Como vês, é pouco... O sexo (e a morte) continua a ser um tabu na nossa civilização judaico-cristã, meu caro Belo.

Luis Faria disse...

Caro amigo Câmara

Abordaste um assunto talvez com interesse bastante, mas ao mesmo tempo com muitas susceptibilidades nas possiveis várias abordagens, por força subjectivas,ao tempo,julgo.
O tema poderá "animar"estas páginas,mas...!
Um abraço
Luis Faria

Hélder Valério disse...

Caro camarada José da Câmara

Louvo aqui a tua coragem na divulgação desta história.
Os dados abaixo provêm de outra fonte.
-- ==== Sys2Proof/Laws/State.lean ====
section
/-!
SUPPORT. One lemma for each field of each update of the state, so that no proof unfolds a record update, and for each
derived quantity the fields it depends on.
-/

namespace Sys2Proof.Machine

variable (s : State)

/-! ## `State.withFb` -/

@[simp] theorem State.withFb_plat (b : Bool) (m : List Host.Cell) :
    (s.withFb b m).plat = s.plat := by cases b <;> rfl
@[simp] theorem State.withFb_inited (b : Bool) (m : List Host.Cell) :
    (s.withFb b m).inited = s.inited := by cases b <;> rfl
@[simp] theorem State.withFb_timing (b : Bool) (m : List Host.Cell) :
    (s.withFb b m).timing = s.timing := by cases b <;> rfl
@[simp] theorem State.withFb_mode (b : Bool) (m : List Host.Cell) :
    (s.withFb b m).mode = s.mode := by cases b <;> rfl
@[simp] theorem State.withFb_hShift (b : Bool) (m : List Host.Cell) :
    (s.withFb b m).hShift = s.hShift := by cases b <;> rfl
@[simp] theorem State.withFb_vShift (b : Bool) (m : List Host.Cell) :
    (s.withFb b m).vShift = s.vShift := by cases b <;> rfl
@[simp] theorem State.withFb_frameW (b : Bool) (m : List Host.Cell) :
    (s.withFb b m).frameW = s.frameW := by cases b <;> rfl
@[simp] theorem State.withFb_frameH (b : Bool) (m : List Host.Cell) :
    (s.withFb b m).frameH = s.frameH := by cases b <;> rfl
@[simp] theorem State.withFb_fb0 (b : Bool) (m : List Host.Cell) :
    (s.withFb b m).fb0 = if b then s.fb0 else m := by cases b <;> rfl
@[simp] theorem State.withFb_fb1 (b : Bool) (m : List Host.Cell) :
    (s.withFb b m).fb1 = if b then m else s.fb1 := by cases b <;> rfl
@[simp] theorem State.withFb_front (b : Bool) (m : List Host.Cell) :
    (s.withFb b m).front = s.front := by cases b <;> rfl
@[simp] theorem State.withFb_flipReq (b : Bool) (m : List Host.Cell) :
    (s.withFb b m).flipReq = s.flipReq := by cases b <;> rfl
@[simp] theorem State.withFb_lb (b : Bool) (m : List Host.Cell) :
    (s.withFb b m).lb = s.lb := by cases b <;> rfl
@[simp] theorem State.withFb_vScanline (b : Bool) (m : List Host.Cell) :
    (s.withFb b m).vScanline = s.vScanline := by cases b <;> rfl
@[simp] theorem State.withFb_clOn (b : Bool) (m : List Host.Cell) :
    (s.withFb b m).clOn = s.clOn := by cases b <;> rfl
@[simp] theorem State.withFb_clOff (b : Bool) (m : List Host.Cell) :
    (s.withFb b m).clOff = s.clOff := by cases b <;> rfl
@[simp] theorem State.withFb_hdr (b : Bool) (m : List Host.Cell) :
    (s.withFb b m).hdr = s.hdr := by cases b <;> rfl
@[simp] theorem State.withFb_pal (b : Bool) (m : List Host.Cell) :
    (s.withFb b m).pal = s.pal := by cases b <;> rfl
@[simp] theorem State.withFb_fc (b : Bool) (m : List Host.Cell) :
    (s.withFb b m).fc = s.fc := by cases b <;> rfl
@[simp] theorem State.withFb_ch (b : Bool) (m : List Host.Cell) :
    (s.withFb b m).ch = s.ch := by cases b <;> rfl
@[simp] theorem State.withFb_marker (b : Bool) (m : List Host.Cell) :
    (s.withFb b m).marker = s.marker := by cases b <;> rfl
@[simp] theorem State.withFb_desc (b : Bool) (m : List Host.Cell) :
    (s.withFb b m).desc = s.desc := by cases b <;> rfl
@[simp] theorem State.withFb_armed (b : Bool) (m : List Host.Cell) :
    (s.withFb b m).armed = s.armed := by cases b <;> rfl
@[simp] theorem State.withFb_pending (b : Bool) (m : List Host.Cell) :
    (s.withFb b m).pending = s.pending := by cases b <;> rfl
@[simp] theorem State.withFb_irqEn (b : Bool) (m : List Host.Cell) :
    (s.withFb b m).irqEn = s.irqEn := by cases b <;> rfl
@[simp] theorem State.withFb_activeCh (b : Bool) (m : List Host.Cell) :
    (s.withFb b m).activeCh = s.activeCh := by cases b <;> rfl
@[simp] theorem State.withFb_event (b : Bool) (m : List Host.Cell) :
    (s.withFb b m).event = s.event := by cases b <;> rfl
@[simp] theorem State.withFb_out (b : Bool) (m : List Host.Cell) :
    (s.withFb b m).out = s.out := by cases b <;> rfl
@[simp] theorem State.withFb_serIn (b : Bool) (m : List Host.Cell) :
    (s.withFb b m).serIn = s.serIn := by cases b <;> rfl
@[simp] theorem State.withFb_wire (b : Bool) (m : List Host.Cell) :
    (s.withFb b m).wire = s.wire := by cases b <;> rfl
@[simp] theorem State.withFb_port (b : Bool) (m : List Host.Cell) :
    (s.withFb b m).port = s.port := by cases b <;> rfl
@[simp] theorem State.withFb_busy (b : Bool) (m : List Host.Cell) :
    (s.withFb b m).busy = s.busy := by cases b <;> rfl
@[simp] theorem State.withFb_reply (b : Bool) (m : List Host.Cell) :
    (s.withFb b m).reply = s.reply := by cases b <;> rfl
@[simp] theorem State.withFb_result (b : Bool) (m : List Host.Cell) :
    (s.withFb b m).result = s.result := by cases b <;> rfl
@[simp] theorem State.withFb_invoke (b : Bool) (m : List Host.Cell) :
    (s.withFb b m).invoke = s.invoke := by cases b <;> rfl
@[simp] theorem State.withFb_turns (b : Bool) (m : List Host.Cell) :
    (s.withFb b m).turns = s.turns := by cases b <;> rfl
@[simp] theorem State.withFb_tick (b : Bool) (m : List Host.Cell) :
    (s.withFb b m).tick = s.tick := by cases b <;> rfl
@[simp] theorem State.withFb_epoch (b : Bool) (m : List Host.Cell) :
    (s.withFb b m).epoch = s.epoch := by cases b <;> rfl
Excelente!
E necessária.

Abraço
Hélder S.

Anónimo disse...

Caro amigo José Câmara.
Faço minhas as palavras do Hélder Valério.
Um abraço,
Carlos Cordeiro

Anónimo disse...

Caro camarada J.Belo
vou explicar o que é o sesso,perdão o sexo.
explicarei ..era uma vez uma flor e uma abelha ..a abelha..não.
Recomeçarei.. a Afrodite era a deusa do amor..perdão do sesso..sexo..e era muito libidinosa daí o termo ..afrodisíaco..bem.. continuemos..o que é que eu queria explicar...esqueci-me..peço desculpa..talvez aí na Suécia..terra de moças loi..ras mas não burras..
Um alfa bravo

C.Martins

Anónimo disse...

Caro Amigo e Camarada C.Martins. Fiquei ainda,se possível,mais "baralhado",mas creio que,praticando,lá acabarei por chegar...um dia!?.Comeco(só agora!)a compreender o que é que as tais loiras(lindas!lindas!lindas!),e...muito dadas...têm INSINUADO(!) durante estes 36 anos que por aqui tenho andado a...ver abelhas,colher flores,e a ler as obras (täo escandalosamente pornográficas dos Clássicos Gregos..(Vá de retro satanás!) Um grande abraco amigo.